Le montant de la dette sociale ne représente que 5 % environ de celui de la dette de l'État. On pourrait donc promouvoir une vision globale. Dans les périodes difficiles, on voit bien que, pour régler un certain nombre de problèmes de santé, il faut augmenter les déficits des comptes sociaux avant d'avoir pu faire des économies, ou même d'avoir trouvé des sources d'économies. C'est un choix national, qui impose au budget social d'augmenter son déficit. Il est donc toujours bon d'avoir l'oeil sur les deux dettes, car les deux budgets sont extrêmement importants. La dette sociale a atteint un niveau important. Si elle était noyée dans une dette globale, il serait plus difficile de prendre la mesure du déficit social. Or, celui-ci avait presque disparu, et il refait son apparition, sans doute pour un certain temps. Il est bon d'avoir deux analyses. De toute façon, les deux dettes sont regroupées au plan européen.

Oui, le HCFP est mal connu du grand public. Il est vrai que, pour lire ses avis, il faut être déjà rompu aux concepts des finances publiques et de l'économie. Déjà, la lecture des rapports de la Cour des comptes n'est pas toujours aisée. Heureusement, les médias en font la vulgarisation, au moins sur quelques points particuliers - ce qui n'a guère d'effet en général, mais nos concitoyens sont ainsi un peu au courant ! Le HCFP, comme tous les organismes, gagnerait à plus de transparence dans la rédaction de ses documents, de manière à les rendre plus intelligibles. Faut-il davantage de moyens humains ? À ce stade, je ne peux pas en juger. Si l'on demande plus au HCFP, peut-être faudra-t-il accroître ses effectifs. Pour l'heure, ses compétences sont étroitement limitées. Faut-il les élargir ? Il faut en tous cas que ses avis soient vraiment pris en considération. À lui de prendre davantage d'autorité.

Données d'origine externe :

-- ==== Sys2Proof/Machine/Streams.lean ====
section
/-! DEFINITION. Stream engines and check-value units (R210 to R229): rows move in the cycles of Table 06.9, far requests go out
edge by edge; engine occupation counts logical cycles. -/

namespace Sys2Proof.Machine

/-- A signed stride with bits [3:0] taken as zero (R89). -/
def strideOf (d lo : Nat) : Int := signed 32 (bits d lo 32 / 16 * 16)

def Stream.ofDesc (d : Nat) : Stream :=
  { far := bits d 0 48 / 16 * 16, near := bits d 48 48 / 16 * 16, out := bits d 96 1 == 1, cache := bits d 97 1 == 1,
    bytes := 16 * (bits d 98 12 + 1), n1 := bits d 110 12 + 1, n2 := bits d 122 12 + 1, fs1 := strideOf d 134,
    fs2 := strideOf d 166, ns1 := strideOf d 198, ns2 := strideOf d 230, base := bits d 262 24, step := bits d 286 16,
    post := bits d 302 16, ahead := bits d 318 8 }

namespace Stream
def rows (s : Stream) : Nat := s.n1 * s.n2
/-- Near cycles of a row: c of R211. -/
def c (s : Stream) : Nat := ceilDiv s.bytes 2048
/-- Q(j) of a stream issued in `issue`. -/
def q (s : Stream) (issue j : Nat) : Nat := issue + max s.base s.c + j * max s.step s.c
/-- An address plus signed steps, modulo 2^48. -/
def shift (a : Nat) (i1 i2 : Nat) (s1 s2 : Int) : Nat := (((a : Int) + i1 * s1 + i2 * s2) % (2 ^ 48 : Int)).toNat
def farOf (s : Stream) (j : Nat) : Nat := shift s.far (j % s.n1) (j / s.n1) s.fs1 s.fs2
def nearOf (s : Stream) (j : Nat) : Nat := shift s.near (j % s.n1) (j / s.n1) s.ns1 s.ns2
/-- A row whose far bytes touch more than 512 lines (R212). -/
def tooWide (s : Stream) (j : Nat) : Bool := 512 < (piecesOf (s.farOf j) s.bytes).length
/-- Last busy cycle of a stream issued in `issue` (R213). -/
def busyTo (s : Stream) (issue : Nat) : Nat :=
  s.q issue (s.rows - 1) + (if s.out then s.c - 1 + s.post else 0)
end Stream

/-- Whether a scan has a deadline and not a fixed last cycle (R226). -/
def Scan.due (s : Scan) : Bool := !s.own || s.res.isSome

namespace Chip

/-- Whether an engine is busy or held by the MVU at a cycle (R213). -/
def engineBusy (c : Chip) (core e cyc : Nat) : Bool :=
  match (c.core core).engines[e]? with
  | some g => decide (cyc ≤ g.busyTo.getD 0 && g.busyTo.isSome) || decide (cyc ≤ g.heldTo.getD 0 && g.heldTo.isSome)
  | none => true

def setEngine (c : Chip) (core e : Nat) (f : Engine → Engine) : Chip :=
  c.setCore core fun k => { k with engines := modifyAt k.engines e f }

/-- Mark a LOOSE slot that issued: the core's flag and the step's (R249, R282). -/
def markLoose (c : Chip) (core : Nat) (loose : Bool) : Chip :=
  if !loose then c
  else (c.setCore core fun k => { k with loose := true }).setField (R.seqStepStatus (c.basinOfCore core)) 9 1 1

/-- Change the stream under way on an engine. -/
def setStream (c : Chip) (core e : Nat) (f : StrFl → StrFl) : Chip := c.setEngine core e fun g => { g with fl := g.fl.map f }

/-- Report the first unmapped address of a stream, once (R39). -/
def strUnmapped (c : Chip) (core e b agent : Nat) (ps : List Piece) : Chip :=
  match ps.find? fun p => (c.farMap b p.a).isNone with
  | none => c
  | some p =>
    if (((c.core core).engines[e]?).bind Engine.fl).elim true StrFl.unmapped then c
    else (c.setStream core e fun x => { x with unmapped := true }).report core 2 agent p.a

/-- Whether a row reads window lines: it is filled by its HDATA and by copies in the cache ways. -/
def byHdata (s : Stream) (j : Nat) : Bool := (piecesOf (s.farOf j) s.bytes).any fun p => isWindow p.a

/-- Window bytes for a row whose near bytes start at basin address `start` and whose first scratch write falls in cycle `first`, at a
device address of the core's scratch: kept for their cycle, or written at once, with the report that a poisoned write makes (R201),
where it has passed. -/
def landBytes (c : Chip) (core engine start first near : Nat) (data : List PByte) : Chip :=
  let a := c.nearBase core + (near - scratchBase core)
  let t := first + (a - start) / 2048
  if (c.core core).cycle < t then
    c.setCore core fun k => { k with lands := k.lands ++ [{ cycle := t, engine := engine, addr := near, bytes := data }] }
  else (c.poke near data).reportIf (dirty data) core 1 3 a

/-- Window data arrives. -/
def landHost (c : Chip) (r : HRead) (near : Nat) (data : List PByte) : Chip := c.landBytes r.core r.engine r.start r.first near data

/-- Neighbouring pieces joined into ranges. -/
def joinPieces : List Piece → List Piece
  | [] => []
  | p :: t => match joinPieces t with
    | q :: r => if p.a + p.n = q.a then { a := p.a, n := p.n + q.n } :: r else p :: q :: r
    | [] => [p]

/-- A window row is asked for: copies in the cache ways land, unmapped lines land poisoned, HREADs leave for the rest (R39, R221, R386);
near bytes outside the core's scratch are dropped. -/
def askWindow (c : Chip) (core e b : Nat) (s : Stream) (issue j : Nat) : Chip :=
  let a := s.farOf j
  let start := s.nearOf j
  let first := s.q issue j + 1 - s.c
  let ps := piecesOf a s.bytes
  let near (x : Nat) : Nat := if a ≤ x && x < a + s.bytes && c.isNear core (start + (x - a)) then c.nearDev core (start + (x - a)) else 0
  let here (p : Piece) : Bool := (c.farMap b p.a).isNone || (c.served core b p.a s.cache).isSome
  let c' := (ps.filter here).foldl (fun c' p => (chunks 16 (c.farSees core b s.cache p)).zipIdx.foldl (fun c' x =>
    if near (p.a + 16 * x.2) = 0 then c' else c'.landBytes core e start first (near (p.a + 16 * x.2)) x.1) c') c
  (joinPieces (ps.filter fun p => !here p)).foldl (fun c' r => c'.sendReads core b r.a r.n s.cache near e start first) c'

/-- The bytes of a piece of row `j` land at their place in it. -/
def landPiece (c : Chip) (core e b : Nat) (s : Stream) (j : Nat) (p : Piece) : Chip :=
  let data := c.farSees core b s.cache p
  let o := p.a - s.farOf j
  (c.farNotePiece core b 8 s.cache p).setStream core e fun x =>
    { x with landed := x.landed.map fun r => if r.1 = j then (j, r.2.take o ++ data ++ r.2.drop (o + p.n)) else r }

/-- What a stack in a window has kept waiting is served: all of the rows up to `upto`, else what waits no longer (R203). -/
def serveWaits (c : Chip) (core e : Nat) (upto : Option Nat) : Chip :=
  match ((c.core core).engines[e]?).bind Engine.fl with
  | none => c
  | some f =>
    let b := c.basinOfCore core
    let ready (w : Nat × Nat × Nat) : Bool := match upto with
      | some j => decide (w.1 ≤ j)
      | none => !c.closedTo core b f.s.cache { a := w.2.1, n := w.2.2 }
    let go := f.waits.filter ready
    if go.isEmpty then c
    else go.foldl (fun c w => c.landPiece core e b f.s w.1 { a := w.2.1, n := w.2.2 })
      (c.setStream core e fun x => { x with waits := x.waits.filter fun w => !ready w })

/-- Request up to `n` more lines of an IN row: their bytes land (R212, R217), or wait where their stack is in a window (R203). A
window row sends its HREADs with its first line, and the look-ahead row is prefetched with it (R222). -/
def requestLines (c : Chip) (core e b : Nat) (f : StrFl) (issue j n : Nat) : Chip :=
  let s := f.s
  let ps := piecesOf (s.farOf j) s.bytes
  let host := byHdata s j
  let c := if f.lines ≠ 0 then c else
    let c := if host then c.askWindow core e b s issue j
      else c.setStream core e fun x => { x with landed := x.landed ++ [(j, List.replicate s.bytes none)] }
    if s.ahead ≠ 0 && j + s.ahead < s.rows then
      (piecesOf (s.farOf (j + s.ahead)) s.bytes).foldl (fun c p => match c.farMap b p.a with
        | some d => c.prefetchLine core b d s.cache
        | none => c) c
    else c
  let now := (ps.drop f.lines).take n
  let c := c.strUnmapped core e b 8 now
  let c := now.foldl (fun c p =>
    if host then c.farNotePiece core b 8 s.cache p
    else if c.closedTo core b s.cache p then c.setStream core e fun x => { x with waits := x.waits ++ [(j, p.a, p.n)] }
    else c.landPiece core e b s j p) c
  let all := decide (ps.length ≤ f.lines + n)
  c.setStream core e fun x =>
    { x with lines := if all then 0 else f.lines + n, requested := if all then j + 1 else j }

/-- Lines of a row's landing space. -/
def rowLines (s : Stream) (j : Nat) : Nat := if s.tooWide j then 0 else (piecesOf (s.farOf j) s.bytes).length

/-- Request up to `left` lines, row after row, as far as the landing buffer has space; a row's space is free after its last
scratch write (R212). A row that can never be held is passed over: a schedule error. -/
def farLines : Nat → Chip → Nat → Nat → Nat → Chip
  | 0, c, _, _, _ => c
  | fuel + 1, c, core, e, left =>
    match ((c.core core).engines[e]?).bind fun g => g.fl.map fun f => (g, f) with
    | none => c
    | some (g, f) =>
      let j := f.requested
      if f.s.out || f.s.rows ≤ j || left = 0 then c
      else if f.s.tooWide j then
        farLines fuel ((c.schedErr core (R.strEvents core) 1 (7 + f.slot)).setStream core e fun x => { x with requested := j + 1 }) core e left
      else
        let held := sumN ((List.range (j - f.moved)).map fun i => rowLines f.s (f.moved + i))
        if f.lines = 0 && 512 < held + rowLines f.s j then c
        else
          let n := min left (rowLines f.s j - f.lines)
          farLines fuel (c.requestLines core e (c.basinOfCore core) f g.issue j n) core e (left - n)

/-- The far end of an engine for one edge: up to 64 lines (R212). -/
def farEdge (c : Chip) (core e : Nat) : Chip := farLines 64 (c.serveWaits core e none) core e 64

/-- Request whatever is missing of an IN row whose scratch writes begin. -/
def farNow (c : Chip) (core e j : Nat) : Chip :=
  let c := foldN (j + 1) (fun c _ => match ((c.core core).engines[e]?).bind fun g => g.fl.map fun f => (g, f) with
    | some (g, f) =>
      if j < f.requested then c
      else if f.s.tooWide f.requested then
        (c.schedErr core (R.strEvents core) 1 (7 + f.slot)).setStream core e fun x => { x with requested := x.requested + 1 }
      else c.requestLines core e (c.basinOfCore core) f g.issue f.requested 512
    | none => c) c
  c.serveWaits core e (some j)

/-- An IN row's scratch write of near cycle `q` (R211, R212) (log entry 26, DEDUCED). -/
def inChunk (c : Chip) (core e : Nat) (s : Stream) (j q : Nat) : Chip :=
  let na := s.nearOf j + 2048 * q
  let n := min 2048 (s.bytes - 2048 * q)
  let ag := 3 + 16 * e
  let c := if q = 0 then c.farNow core e j else c
  let put (c : Chip) (bytes : List PByte) : Chip :=
    (if dirty bytes then c.event (R.strEvents core) 4 else c).nearWrite core ag na bytes
  let c := if s.tooWide j then put c (List.replicate n none)
    else match (((c.core core).engines[e]?.bind Engine.fl).bind fun f => f.landed.find? fun r => r.1 = j) with
      | some row => put c ((row.2.drop (2048 * q)).take n)
      | none => c.nearUnmapped core ag na n
  if q + 1 = s.c then c.setStream core e fun (x : StrFl) => { x with moved := j + 1, landed := x.landed.filter fun r => r.1 != j } else c

/-- An OUT row's scratch read of near cycle `q`, and its lines that are now whole: stored at the far end, or added there with the
LOOSE bit into DRAM or pinned ways (R211, R212, R249) (log entry 26, DEDUCED). -/
def outChunk (c : Chip) (core e : Nat) (f : StrFl) (j q : Nat) : Chip :=
  let s := f.s
  let b := c.basinOfCore core
  let a := s.farOf j
  let na := s.nearOf j + 2048 * q
  let n := min 2048 (s.bytes - 2048 * q)
  let ag := 8 + 16 * e
  let w := if f.loose then 1 else 0
  let fin (c : Chip) : Chip :=
    if q + 1 = s.c then c.setStream core e fun x => { x with moved := j + 1, requested := j + 1, sent := [] } else c
  if s.tooWide j then
    fin (if q ≠ 0 then c else (c.schedErr core (R.strEvents core) 1 (7 + f.slot)).farStorePieces core b 3 w false
      ((piecesOf a s.bytes).map fun p => (p.a / 128 * 128, List.replicate 128 none)))
  else
    let part := c.nearPeek core ag na n
    let c := c.nearNote core ag na n
    let had := (((c.core core).engines[e]?).bind Engine.fl).elim [] StrFl.sent
    let row := had ++ part
    let whole (k : Nat) (p : Piece) : Bool := p.a + p.n ≤ a + k
    let ps := (piecesOf a s.bytes).filter fun p => whole row.length p && !whole had.length p
    let c := (c.strUnmapped core e b 3 ps).setStream core e fun x => { x with sent := row }
    fin (c.farSends b (ps.map fun p =>
      { core := core, basin := b, agent := 3, writer := w, coreless := false, add := f.loose, addr := p.a,
        bytes := (row.drop (p.a - a)).take p.n, row := some (e, j) }))

/-- The near end of an engine in a cycle (Table 06.9). -/
def nearCycle (c : Chip) (core e : Nat) : Chip :=
  let k := c.core core
  match k.engines[e]? with
  | none => c
  | some g => match g.fl with
    | none => c
    | some f =>
      let first := if f.s.out then f.s.q g.issue 0 else f.s.q g.issue 0 + 1 - f.s.c
      let x := k.cycle - first
      let st := max f.s.step f.s.c
      let j := x / st
      if k.cycle < first || f.s.rows ≤ j || f.s.c ≤ x % st then c
      else if f.s.out then (c.acting core (e + 1)).outChunk core e f j (x % st)
      else (c.acting core (e + 1)).inChunk core e f.s j (x % st)
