-- ==== Sys2Proof/Machine/Composites.lean ====
section
/-! DEFINITION. The composite operations of the vector engine: soft maximum, optimiser, spike watch, layer scale load (R168 to
R182), cycle by cycle, and the issue of a vector slot. -/

namespace Sys2Proof.Machine

namespace Comp
/-- Lane-vector `i1` of a row. -/
def lv (o : Comp) (row i1 : Nat) : Nat := i1 + o.v.vl1 * row
def mask (o : Comp) : Stg := Stg.ofBits (o.v.stageWord 0)
def masks (o : Comp) : Bool := o.v.stageWord 0 != 0
/-- β of R168, or the learning rate. -/
def beta (o : Comp) : F32 := o.v.p 0
/-- Whether the mask reads tensor B. -/
def maskB (o : Comp) : Bool := o.masks && (o.mask.selB == 48 || o.mask.selB == 52)
end Comp

/-- A positive, finite, normal FP32 value (R168). -/
def positiveNormal (x : F32) : Bool := 0x00800000 ≤ x.toNat && x.toNat < 0x7F800000

/-- First unmasked, unpoisoned position that satisfies a test: lane-vector and lane. -/
def firstPos (ps : List (List Pos)) (f : F32 → Bool) : Option (Nat × Nat) :=
  (ps.zip (List.range ps.length)).findSome? fun l =>
    ((l.1.zip (List.range l.1.length)).find? fun x => !x.1.masked && !x.1.poison && f x.1.t).map fun x => (l.2, x.2)

/-- Unmasked positions equal to +∞. -/
def countInf (ps : List (List Pos)) : Nat := ((ps.flatMap id).filter fun p => !p.masked && !p.poison && p.t == pinf32).length
def allMasked (ps : List (List Pos)) : Bool := ps.all fun l => l.all Pos.masked
/-- Whether an unmasked position is poisoned: every value reduced over the row is. -/
def rowPoison (ps : List (List Pos)) : Bool := ps.any fun l => l.any fun p => !p.masked && p.poison

/-- A reduction over a row's values, tree by lane-vector and combiner by i1 (R162); none are identities. -/
def rowReduce (red : Nat) (xs : List (List (Option F32))) : F32 :=
  redValue red false (redJoin red (xs.map fun l => redTree red 0 (l.map fun x => { val := x.getD 0, mask := x.isNone })))

/-- MAX over the unmasked positions. -/
def rowMax (ps : List (List Pos)) : F32 := rowReduce 2 (ps.map fun l => l.map fun p => if p.masked then none else some p.t)
/-- EXP2 (ADD (t, −m)), +0 at masked positions. -/
def rowExp (m : F32) (ps : List (List Pos)) : List (List F32) :=
  ps.map fun l => l.map fun p => if p.masked then 0 else f32Exp2 (f32Sub p.t m)
def rowSum (es : List (List F32)) : F32 := rowReduce 1 (es.map fun l => l.map some)

/-- Word `i` of a row's state record. -/
def RowFl.word (r : RowFl) (i : Nat) : Nat := leAt (plain r.record) (4 * i) 4
def RowFl.nanSet (r : RowFl) : Bool := bits (r.word 3) 0 1 == 1
def RowFl.infSet (r : RowFl) : Bool := bits (r.word 3) 1 1 == 1

/-- A lane-vector's outputs with their poison: every position where the row's reductions are poisoned. -/
def lvSrc (bad : Bool) (ps : List Pos) (f : Pos → F32) : List Src :=
  ps.map fun p => if bad || p.poison then .bad else .val (decF32 (f p))

namespace Chip

/-- Operand b of a composite's MASK word for a lane-vector. -/
def maskOperand (c : Chip) (o : Comp) (n i1 : Nat) : List Opnd × Chip :=
  let a := o.v.active n
  let s := o.mask.selB
  if s < 32 then (vrRead c o.core s a, c.vrNote o.core s a 14 n o.seq)
  else if s < 48 then (List.replicate a { val := o.v.p (s - 32) }, c)
  else if s = 48 || s = 52 then
    match o.tb.use with
    | none => (List.replicate a { val := 0 }, c)
    | some f =>
      let l := c.compRead o.core o.t0 o.seq o.tb f (eltOff o.v o.tb n) n (if s = 48 then a else 1)
      (if s = 48 then l.1 else List.replicate a (l.1.headD { val := 0 }), l.2)
  else if s = 49 then (tabulate a fun l => { val := f32OfNat (i1 * o.v.vl0 + l) }, c)
  else if s = 50 then (List.replicate a { val := 0 }, c)
  else (List.replicate a { val := one32 }, c)

/-- A composite's results of one pass over lane-vector `n` under the engine's faults (R183, R185): what the checks find is poisoned and
recorded. -/
def compHurt (c : Chip) (o : Comp) (pass n : Nat) (xs : List Opnd) : List Opnd × Chip :=
  let h := hurtLanes ((c.vecParts o.core).filterMap fun p => match p with
    | .vecComp q l chk err => if q = pass then some (l, chk, err) else none
    | _ => none) xs
  (h.1, c.vecFaults o.core 14 n o.seq h.2)

/-- A reduction of a row under the tree's faults: the value, and whether a check failed. -/
def rowHurt (c : Chip) (o : Comp) (red row : Nat) (x : F32) : Chip × F32 × Bool :=
  let r := c.treeHurt o.core red 14 (o.lv row (o.v.vl1 - 1)) o.seq { v := some (x, 0), poison := false, clean := false }
  (r.1, (r.2.v.getD (x, 0)).1, r.2.poison)

/-- Read lane-vector `i1` of a row of scores in one of its passes (R168). A position whose t is −∞ counts as masked (log entry 79, DESIGN
CHOICE). -/
def readPos (c : Chip) (o : Comp) (row i1 pass : Nat) : List Pos × Chip :=
  match o.ta.use with
  | none => ([], c)
  | some f =>
    let n := o.lv row i1
    let l := (c.atPart o.core n).compRead o.core o.t0 o.seq o.ta f (eltOff o.v o.ta n) n (o.v.active n)
    let m := if o.masks then l.2.maskOperand o n i1 else ([], l.2)
    let ts := m.2.compHurt o pass n (l.1.map fun x => { val := f32Mul x.val o.beta, poison := x.poison })
    ((ts.1.zip (List.range l.1.length)).map fun x =>
      let b := (m.1[x.2]?).getD { val := 0 }
      let hit := o.masks && maskHit o.mask.func (i1 * o.v.vl0 + x.2) b.val
      { t := x.1.val, masked := hit || (l.1.getD x.2 { val := 0 }).val == ninf32 || x.1.val == ninf32,
        poison := x.1.poison || (o.masks && b.poison) }, ts.2)

/-- A composite's charge (R167: stage 14). -/
def compCharge (c : Chip) (o : Comp) (cause row i1 lane : Nat) : Chip :=
  c.vecCharge o.core o.t0 o.seq cause 14 (o.lv row i1) lane

/-- EMPTY_ROW (R169, R172). -/
def emptyRow (c : Chip) (o : Comp) (online row : Nat) : Chip :=
  ((c.event (R.vecEvents o.core) 1).latch (R.vecEmptyRec o.core)
    (packF [(0, 1, 1), (1, 1, online), (2, 24, row), (26, 14, o.seq)])).setCore o.core fun k =>
      { k with empty := satAdd 32 k.empty 1 }

end Chip

/-! ### Writes to come -/

/-- A write of lane-vector `n`'s converted lanes to a tensor. -/
def outTo (cycle path n : Nat) (t : TRec) (e : Int) (vs : List Src) : List VOut :=
  match t.use with
  | none => []
  | some f => [{ cycle := cycle, path := path, n := n, data := .conv t f e vs, ls := 0 }]

/-- A write of FP32 words to a row's tensor R record at an element offset, poisoned where a word is none. -/
def outWords (o : Comp) (cycle row : Nat) (e : Int) (ws : List (Option Nat)) : List VOut :=
  [{ cycle := cycle, path := 1, n := o.lv row (o.v.vl1 - 1), ls := 0, data := .raw (eltAddr o.tr.addr e 32) (ws.flatMap fun w => match w with
      | some x => clean (toLE 4 x)
      | none => List.replicate 4 none) }]

namespace Chip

La plus grande ouverture qui se manifeste dans le choix de ses membres, avec la nomination de responsables issus du secteur privé, aidera peut-être à ce que ses recommandations pèsent, ce qui réduira les marges d'erreur ou d'incertitude du Gouvernement lorsqu'il élabore ses budgets. Cela dit, pour avoir auditionné avec vous, monsieur le président, et avec vos prédécesseurs, un certain nombre de ministres des finances, je sais bien que ceux-ci ont les moyens de faire évoluer leurs trajectoires au fil de l'exécution des budgets.

M. Vincent Éblé, président. - La nomination d'Éric Doligé relève de la capacité d'appréciation du Président Larcher. Le fait que nous ayons organisé cette audition conjointe ne nous donne pas le pouvoir de censurer ses choix. Il n'y aura donc pas de vote, contrairement aux auditions pour application de l'article 13 de la Constitution. Je vous remercie.

La réunion est close à 14 h 15.

Ce point de l'ordre du jour a fait l'objet d'une captation vidéo qui est disponible en ligne sur le site du Sénat.